Dependency of tunable microwave absorption performance on morphology-controlled hierarchical shells for core-shell Fe₃O₄@MnO₂ composite microspheres

Core-shell Fe₃O₄@MnO₂ composite microspheres with three different surface architectures, namely mushroom-, honeycomb- and corolla-like morphologies, have been synthesized through a facile two-step method. The components, microstructure, size and morphologies of composite microspheres were characterized by X-ray diffraction, scanning electron microscopy, transmission electron microscopy and energy dispersive X-ray spectroscopy.

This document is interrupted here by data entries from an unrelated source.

open WellFormed in
/-- The first condition of R61 that an instruction's fields break, or none. Events have no fields of a word and
break none; a `reservedOp` holds a word whose op is a reserved cell, with the word after it when L = 1. `unwind #n` with a other
than 0 is illegal, as an unused field is (R61); R200 names no value for a in that form (DEDUCED, log 142). -/
def Instr.illegal : Instr → Option Illegal
  | .iadd w | .isub w | .imul w | .imin w | .imax w | .and w | .or w | .xor w | .shl w | .shr w | .sha w => short2S w
  | .fadd w | .fsub w | .fmul w | .fmin w | .fmax w | .fscl w => short2S w
  | .mov w =>
    firstIllegal
      [ latches w, laneDst w false
      , if w.sk == 3 then req (w.a == 0) .unused else if w.sk == 2 then some .sourceKind else req (w.b == 0) .unused ]
  | .vsr w =>
    firstIllegal
      [ req (w.sk == 0) .sourceKind, req (w.b == 0) .unused, req (decide (w.a.toNat ≤ 4)) .special
      , laneDst w (w.a == 4) ]
  | .iaddExt w e | .isubExt w e | .imulExt w e => int2S true w e
  | .iminExt w e | .imaxExt w e => int2S false w e
  | .andExt w e | .orExt w e | .xorExt w e => logic2S false w e
  | .shlExt w e | .shrExt w e | .shaExt w e => logic2S true w e
  | .imad w e =>
    firstIllegal
      [ gnOk w.g e.gn, req (intTy e.t) .typeCode, noRnd e, latches w, req (e.imm == 0) .unused, class3S e e.t.wide
      , laneDst w e.t.wide, srcA w e.t.wide, srcB w e.t.wide ]
  | .imadw w e =>
    firstIllegal
      [ gnOk w.g e.gn, req (e.t == .b32 || e.t == .u32) .typeCode, noRnd e, latches w, req (e.imm == 0) .unused
      , class3S e true, laneDst w true ]
  | .lop3 w e =>
    firstIllegal
      [ gnOk w.g e.gn, req (e.t == .b32 || e.t == .u64) .typeCode, noRnd e, noSat e, latches w
      , req (e.imm.extractLsb' 0 8 == 0) .unused, class3S e e.t.wide, laneDst w e.t.wide, srcA w e.t.wide
      , srcB w e.t.wide ]
  | .bfx w e =>
    firstIllegal
      [ gnOk w.g e.gn, req (scalarInt e.t) .typeCode, noRnd e, noSat e, noC e, latches w, onlyA w
      , fieldParam e.imm (8 * e.t.size), laneDst w e.t.wide, srcA w e.t.wide ]
  | .bfi w e =>
    firstIllegal
      [ gnOk w.g e.gn, req (scalarInt e.t) .typeCode, noRnd e, noSat e, noC e, latches w
      , fieldParam e.imm (8 * e.t.size), laneDst w e.t.wide, srcA w e.t.wide, srcB w e.t.wide ]
  | .ibit w e =>
    firstIllegal
      [ gnOk w.g e.gn, req (e.t == .b32 || e.t == .u64) .typeCode, noRnd e, noSat e, noC e, latches w, onlyA w
      , req (decide ((minorOf e).toNat ≤ 3)) .minor, req (e.imm.extractLsb' 0 12 == 0) .unused
      , laneDst w (e.t.wide && minorOf e == 3), srcA w e.t.wide ]
  | .prmt w e =>
    firstIllegal
      [ gnOk w.g e.gn, req (e.t == .b32) .typeCode, noRnd e, noSat e, noC e, latches w, prmtParam e.imm, laneDst w false ]
  | .sel w e =>
    firstIllegal
      [ gnOk w.g e.gn, req (scalarInt e.t) .typeCode, noRnd e, noSat e, noC e, latches w, selParam e.imm
      , laneDst w e.t.wide, srcA w e.t.wide, srcB w e.t.wide ]
  | .icmp w e =>
    firstIllegal
      [ gnOk w.g e.gn, req (scalarInt e.t) .typeCode, noRnd e, noSat e, noC e, latches w
      , req (decide ((minorOf e).toNat ≤ 5)) .minor, req (e.imm.extractLsb' 0 12 == 0) .unused, predDst w
      , srcA w e.t.wide, srcB w e.t.wide ]
  | .pset w e =>
    firstIllegal
      [ gnOk w.g e.gn, req (e.t == .b32) .typeCode, noRnd e, noSat e, noC e, req (w.sk == 0) .sourceKind
      , req (decide ((minorOf e).toNat ≤ 3)) .minor, req (e.imm.extractLsb' 2 10 == 0) .unused, predDst w
      , req (w.a.extractLsb' 3 3 == 0 && w.b.extractLsb' 3 3 == 0) .predicate ]
  | .pmovReg w e =>
    firstIllegal
      [ gnOk w.g e.gn, req (e.t == .b32) .typeCode, noRnd e, noSat e, noC e, req (w.sk == 0) .sourceKind
      , req (w.a == 0 && w.b == 0) .unused, minorIs e 0, laneDst w false ]
  | .pmovPred w e =>
    firstIllegal
      [ gnOk w.g e.gn, req (e.t == .b32) .typeCode, noRnd e, noSat e, noC e, latches w, onlyA w, noDst w
      , req (minorOf e == 1) .minor, req (e.imm.extractLsb' 8 4 == 0 && !e.imm.getLsbD 0) .parameter ]
  | .faddExt w e | .fsubExt w e | .fmulExt w e => float2S true false w e
  | .fminExt w e | .fmaxExt w e => float2S false false w e
  | .fsclExt w e => float2S true true w e
  | .ffma w e =>
    firstIllegal
      [ gnOk w.g e.gn, req (floatTy e.t) .typeCode, latches w, req (e.imm == 0) .unused, class3S e e.t.wide
      , laneDst w e.t.wide, srcA w e.t.wide, srcB w e.t.wide ]
  | .fcmp w e =>
    firstIllegal
      [ gnOk w.g e.gn, req (e.t == .f32 || e.t == .f64 || e.t == .f16 || e.t == .bf16) .typeCode, noRnd e, noSat e, noC e
      , latches w, req (decide ((minorOf e).toNat ≤ 13)) .minor, req (e.imm.extractLsb' 0 12 == 0) .unused, predDst w
      , srcA w e.t.wide, srcB w e.t.wide ]
  | .fsf w e =>
    firstIllegal
      [ gnOk w.g e.gn, req (e.t == .f32 || e.t == .f16 || e.t == .bf16) .typeCode, noC e, latches w, onlyA w
      , req (decide ((minorOf e).toNat ≤ 7)) .minor, req (e.imm.extractLsb' 0 12 == 0) .unused, laneDst w false
      , req (e.rnd == .mode || minorOf e == 0 || minorOf e == 2) .rounding ]
  | .cvt w e => WellFormed.cvt w e
  | .dot w e =>
    firstIllegal
      [ gnOk w.g e.gn
      , req (e.t == .f16x2 || e.t == .bf16x2 || e.t == .e4m3x4 || e.t == .e5m2x4 || e.t == .i16x2 || e.t == .i8x4) .typeCode
      , req (e.rnd == .mode || !(e.t == .i16x2 || e.t == .i8x4)) .rounding, latches w, req (e.imm == 0) .unused
      , class3S e false, laneDst w false ]
  | .shfl w e => WellFormed.shfl w e
  | .vote w e => WellFormed.vote w e
  | .redux w e => WellFormed.redux w e
  | .scan w e => WellFormed.scan w e
  | .rkadm w e => firstIllegal [ranked w e, req (e.imm.extractLsb' 1 15 == 0) .unused, predDst w]
  | .rkins w e => WellFormed.rkins w e
  | .relbl w e => WellFormed.relbl w e
  | .itemDone w e => item 0 false false false w e
  | .itemSkip w e => item 1 false true true w e
  | .itemYield w e => item 2 true false false w e
  | .itemDefer w e => item 3 false true false w e
  | .movImm w _ =>
    firstIllegal [req (w.sk == 0) .sourceKind, req (w.a == 0 && w.b == 0) .unused, laneDst w false]
  | .lda w e => acc false w e
  | .sta w e => acc true w e
  | .ld w e => WellFormed.ld w e
  | .st w e => WellFormed.st w e
  | .ldk w e => WellFormed.ldk w e
  | .ldc w e => tile false w e
  | .stc w e => tile true w e
  | .cpl w e => WellFormed.cpl w e
  | .atom w e => WellFormed.atom w e
  | .atomc w e => WellFormed.atomc w e
  | .qenq w e => WellFormed.qenq w e
  | .qdeq w e | .qsteal w e => WellFormed.qdeq w e
  | .mma w e => firstIllegal [matrix false w e, req (!e.fin) .matrixField]
  | .mms w e => firstIllegal [matrix true w e, req (!e.fin) .matrixField]
  | .mrk w e => WellFormed.mrk w e
  | .uadd w | .usub w | .umul w | .umin w | .umax w | .uand w | .uor w | .uxor w | .ushl w | .ushr w | .usha w => uniSrc w
  | .umov w =>
    firstIllegal
      [ req (w.sk != 3) .sourceKind
      , if w.sk == 2 then firstIllegal [special w.a, req (w.b == 0) .unused] else req (w.a == 0) .unused ]
  | .uaddExt w _ | .usubExt w _ | .umulExt w _ | .uminExt w _ | .umaxExt w _ | .uandExt w _ | .uorExt w _ | .uxorExt w _
  | .ushlExt w _ | .ushrExt w _ | .ushaExt w _ => uniEI w
  | .umovExt w _ =>
    firstIllegal [req (w.sk == 0) .sourceKind, req (w.b == 0 && w.a == 0) .unused]
  | .brx w => firstIllegal [req (w.d == 0 && w.b == 0) .unused, req (w.sk == 0) .sourceKind]
  | .callx w =>
    firstIllegal [req (w.b == 0) .unused, req (w.sk == 0) .sourceKind, req (!w.d.getLsbD 0) .reservedBits]
  | .ret w => uniNone w
  | .unwind w =>
    firstIllegal
      [ req (w.d == 0) .unused
      , if w.sk == 1 then firstIllegal [req (w.a == 0) .unused, req (w.b != 0) .parameter]
        else if w.sk == 0 then req (w.b == 0) .unused else some .sourceKind ]
  | .rcv w => firstIllegal [uniNone w, req (w.g == 0) .guard]
  | .exit w => uniNone w
  | .waitc w =>
    firstIllegal
      [ req (w.d == 0) .unused, req (decide (w.a.toNat ≤ 4)) .parameter
      , req (w.sk == 0 || w.sk == 1) .sourceKind ]
  | .cpb w =>
    firstIllegal
      [ req (w.b == 0) .unused, req (w.sk == 0) .sourceKind, req (w.a.extractLsb' 0 3 == 0) .oddPair
      , req (w.d.extractLsb' 2 4 == 0) .reservedBits ]
  | .cpclose w => firstIllegal [req (w.a == 0 && w.b == 0) .unused, req (w.sk == 0) .sourceKind]
  | .cpwait w =>
    firstIllegal
      [ req (w.d == 0 && w.b == 0) .unused, req (w.sk == 0 || w.sk == 2) .sourceKind
      , if w.sk == 2 then special w.a else none ]
  | .fres w =>
    firstIllegal [req (w.d.extractLsb' 1 5 == 0) .reservedBits, req (w.sk == 0 || w.sk == 1) .sourceKind]
  | .freg w => firstIllegal [req (w.d == 0) .unused, req (w.sk == 0) .sourceKind]
  | .tspawn w => firstIllegal [req (w.d == 0 && w.b == 0) .unused, req (w.sk == 0) .sourceKind]
  | .tdone w => firstIllegal [req (w.d == 0) .unused, req (w.sk == 0 || w.sk == 1) .sourceKind]
  | .asy w => firstIllegal [req (w.d == 0 && w.b == 0) .unused, req (w.sk == 0) .sourceKind]
  | .gnode w => req (w.sk == 0 || w.sk == 1) .sourceKind
  | .svc w => firstIllegal [req (w.b == 0) .unused, req (w.sk == 0) .sourceKind]
  | .srd w => firstIllegal [req (w.sk == 2) .sourceKind, req (w.b == 0) .unused, special w.a]
  | .srdFaultWord w =>
    firstIllegal [req (w.sk == 1) .sourceKind, req (w.a == 0) .unused, req (decide (w.b.toNat ≤ 6)) .parameter]
  | .swr w => firstIllegal [req (w.d == 0) .unused, req (w.sk == 2) .sourceKind, req (writable w.a) .special]
  | .trap w | .bkpt w => firstIllegal [req (w.d == 0 && w.a == 0) .unused, req (w.sk == 1) .sourceKind]
  | .hret w =>
    firstIllegal
      [req (w.d == 0 && w.a == 0) .unused, req (w.sk == 1) .sourceKind, req (decide (w.b.toNat ≤ 1)) .parameter]
  | .umad w e =>
    firstIllegal
      [ gnOk w.g e.gn, req (e.t == .i64 || e.t == .u64) .typeCode, noRnd e, uniSrc w, req (!e.xc && e.imm == 0) .unused ]
  | .ubfx w e =>
    firstIllegal
      [ uniEA w e, req (e.t == .i64 || e.t == .u64) .typeCode, noC e, fieldParam e.imm 64
      , req (w.sk == 0 || w.sk == 2) .sourceKind, req (w.b == 0) .unused, uniSrc w ]
  | .usel w e => firstIllegal [uniEA w e, req (e.t == .u64) .typeCode, noC e, selParam e.imm, uniSrc w]
  | .ucmp w e =>
    firstIllegal
      [ uniEA w e, req (scalarInt e.t) .typeCode, noC e, req (decide ((minorOf e).toNat ≤ 5)) .minor
      , req (e.imm.extractLsb' 0 12 == 0) .unused, uniSrc w
      , req (w.d != 0 && w.d.extractLsb' 3 3 == 0) .predicate ]
  | .barInit w e => firstIllegal [bar 0 false w e, req (w.d == 0) .unused, barValue false w]
  | .barArrive w e => firstIllegal [bar 1 true w e, barValue (e.imm.getLsbD 10) w]
  | .barWait w e =>
    firstIllegal [bar 2 false w e, req (w.d == 0 && w.b == 0) .unused, req (w.sk == 0) .sourceKind]
  | .barArrwait w e => firstIllegal [bar 3 true w e, req (w.d == 0) .unused, barValue (e.imm.getLsbD 10) w]
  | .barExpect w e => firstIllegal [bar 4 false w e, req (w.d == 0) .unused, barValue false w]
  | .fenceAcq w e => fence 0 w e
  | .fenceRel w e => fence 1 w e
  | .fenceAcqrel w e => fence 2 w e
  | .fenceSc w e => fence 3 w e
  | .accAcq w e => firstIllegal [uniPlain w e, minorIs e 0, req (w.d == 0) .unused, tileOperand w 0 15]
  | .accRel w e => firstIllegal [uniPlain w e, minorIs e 1, req (w.d == 0) .unused, tileOperand w 0 15]
  | .accWin w e => firstIllegal [uniPlain w e, minorIs e 2, req (w.d == 0) .unused, req (w.sk == 0) .sourceKind]
  | .accAlloc w e => firstIllegal [uniPlain w e, minorIs e 3, tileOperand w 0 63]
  | .accFree w e => firstIllegal [uniPlain w e, minorIs e 4, req (w.d == 0) .unused, tileOperand w 0 15]
  | .rkcfg w e =>
    firstIllegal [uniPlain w e, rkcfgParam e.imm, req (w.d == 0) .unused, req (w.sk == 0) .sourceKind]
  | .rkrd w e =>
    firstIllegal
      [ uniPlain w e, req (w.sk == 0) .sourceKind, req (w.b == 0) .unused, req (even w.d) .oddPair
      , req (e.imm.extractLsb' 7 9 == 0 && decide ((e.imm.extractLsb' 0 7).toNat ≤ 125)) .parameter ]
  | .rlogPush w e => rlog 0 false true w e
  | .rlogGet w e => rlog 1 true false w e
  | .rlogRet w e => rlog 2 false false w e
  | .pipeSend w e => pipe 0 w e
  | .pipeRecv w e => pipe 1 w e
  | .hcohFlush w e => hcoh 0 w e
  | .hcohInval w e => hcoh 1 w e
  | .ctxDrain w e => firstIllegal [ctx 0 false w e, uniNone w]
  | .ctxSvsplit w e =>
    firstIllegal [ctx 1 false w e, req (w.sk == 1) .sourceKind, req (decide (w.b.toNat ≤ 4)) .parameter]
  | .ctxLdsplit w e =>
    firstIllegal [ctx 2 false w e, req (w.sk == 1) .sourceKind, req (decide (w.b.toNat ≤ 4)) .parameter]
  | .ctxSvframe w e => firstIllegal [ctx 3 false w e, tileOperand w 0 63]
  | .ctxLdframe w e => firstIllegal [ctx 4 false w e, tileOperand w 0 63]
  | .ctxSvlist w e =>
    firstIllegal [ctx 5 false w e, req (w.sk == 1) .sourceKind, req (decide (w.b.toNat ≤ 2)) .parameter]
  | .ctxSvlistLoad w e =>
    firstIllegal [ctx 5 true w e, req (w.sk == 1) .sourceKind, req (decide (w.b.toNat ≤ 2)) .parameter]
  | .bra w _ => firstIllegal [eb w, req (w.d == 0) .unused]
  | .call w e => firstIllegal [eb w, req (!w.d.getLsbD 0) .reservedBits, req (!e.kind) .parameter]
  | .mwait w e => counter w e .acq
  | .msig w e => firstIllegal [counter w e .rel, req (w.d == 0) .unused]
  | .rkmrg w e =>
    firstIllegal
      [ gnOk w.g e.gn, req (e.space == .global || e.space == .team || e.space == .cluster) .space, req (e.t == .b32) .typeCode
      , req (!e.ord) .reservedBits, req (e.sem == .rlx || e.sem == .acq) .semantics, req (w.d == 0 && w.b == 0) .unused
      , req (w.sk == 0) .sourceKind ]
  | .reservedOp w x => req (reservedCell w && x.isSome == w.getLsbD 30) .reservedOp
  | .resultWriteback .. | .memoryResponse .. | .refusalUrgent .. | .waitCountUrgent .. | .frameGrant ..
  | .eseTrigger .. | .evictionComplete .. | .fillComplete .. | .parkTimeout .. | .matrixStepAccept ..
  | .matrixStepStart .. | .matrixStepWrite .. | .pairTimeout .. | .finPhaseEnd .. | .thrUpdate .. | .tileClearDone ..
  | .tokenGrant .. | .tokenHandoff .. | .mergeAccept .. | .mergeComplete .. | .rkcfgComplete .. | .assayAccept ..
  | .assayComplete .. | .gpkFill .. | .releaseWindowPerform .. | .stall .. | .faultRecordWrite .. | .deferAppend ..
  | .barWaitRelease .. | .copyComplete .. | .tileTransferComplete .. | .translationWalk .. | .atsResponse ..
  | .priResponse .. | .hostRouteTimeout .. | .atsInvalidation .. | .writeAck .. | .clockMarker ..
  | .mwaitSatisfied .. | .qcOpen .. | .qcClose .. | .qcNotify .. | .qcFlush .. | .qcNode .. | .qcResident ..
  | .qcbWriteback .. | .taskDecrement .. | .nodeRecordArrival .. | .nodeReserve .. | .nodeFlushExpiry ..
  | .residency .. | .sotakeTake .. | .sotakePeek .. | .soneed .. | .soavail .. | .soplaceStage .. | .soplaceCommit ..
  | .sopre .. | .soresm .. | .sokill .. | .soevt .. | .illegalCsrAccess .. | .preemptComplete .. | .saveTimeout ..
  | .timeSliceExpiry .. | .teamCompletionCount .. | .microcodeLoad .. | .handlerEntry .. | .halt .. | .watchdog ..
  | .debugStop .. | .debugStep .. | .breakpointStop .. | .debugRegisterWrite .. | .hostBar2Write .. | .flr ..
  | .flrCleanup .. | .flrAllowanceExpiry .. | .flrComplete .. | .peerPacketReceive .. | .pctlEnable ..
  | .pctlHaltRequest .. | .cmaskWrite .. | .fltrsp .. | .attRequest .. | .attestationReport .. | .registerWrite ..
  | .egctlGo .. | .edgeDrainEnd .. | .quiesceEnd .. | .retrainEnd .. | .edgeReady .. | .planeMapUpdate ..
  | .packetRelay .. | .relayDrop .. | .quickSample .. | .fullSweep .. | .clkStep .. | .pislWrite ..
  | .powerOnReset .. | .selfTestDone .. | .coreSpare .. | .recover .. | .svcNop .. | .svcMint .. | .svcQcmd ..
  | .svcLoad .. | .svcFetch .. | .svcFopen .. | .svcFwrite .. | .svcFread .. | .svcFclose .. | .svcResume ..
  | .svcKill .. | .debugContinue .. | .powerRemoval .. | .manufacture .. | .functionLoss .. | .drainRequestCutoff ..
  | .reservedCommand .. => none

The N₂ adsorption-desorption isotherms were employed to demonstrate the specific surface areas and porosity. Moreover, vibrating sample magnetometer results manifest that these three composites possess the specific saturation magnetization of 33.7 emu/g, 27.2 emu/g and 23.0 emu/g, respectively. Investigations of microwave absorbing properties indicate that both mushroom-like and corolla-like Fe₃O₄@MnO₂ composite microspheres have very broad absorbing bandwidth in the frequency range of 2–18 GHz, and the corolla-like composites exhibit the strongest absorbing capability with the minimum reflection loss value of −48.5 dB (11.2 GHz), which has rarely been reported yet. In addition, analysis of microwave absorption mechanism reveals that electromagnetic energy absorption mainly derives from matching impedance, conductive loss, multiple scattering and absorption in the cavities, and interfacial polarizations between Fe₃O₄ cores and MnO₂ shells in the composites. Therefore, it is believed that hierarchically structured dielectric shells contribute to the enhancement of microwave absorption performance.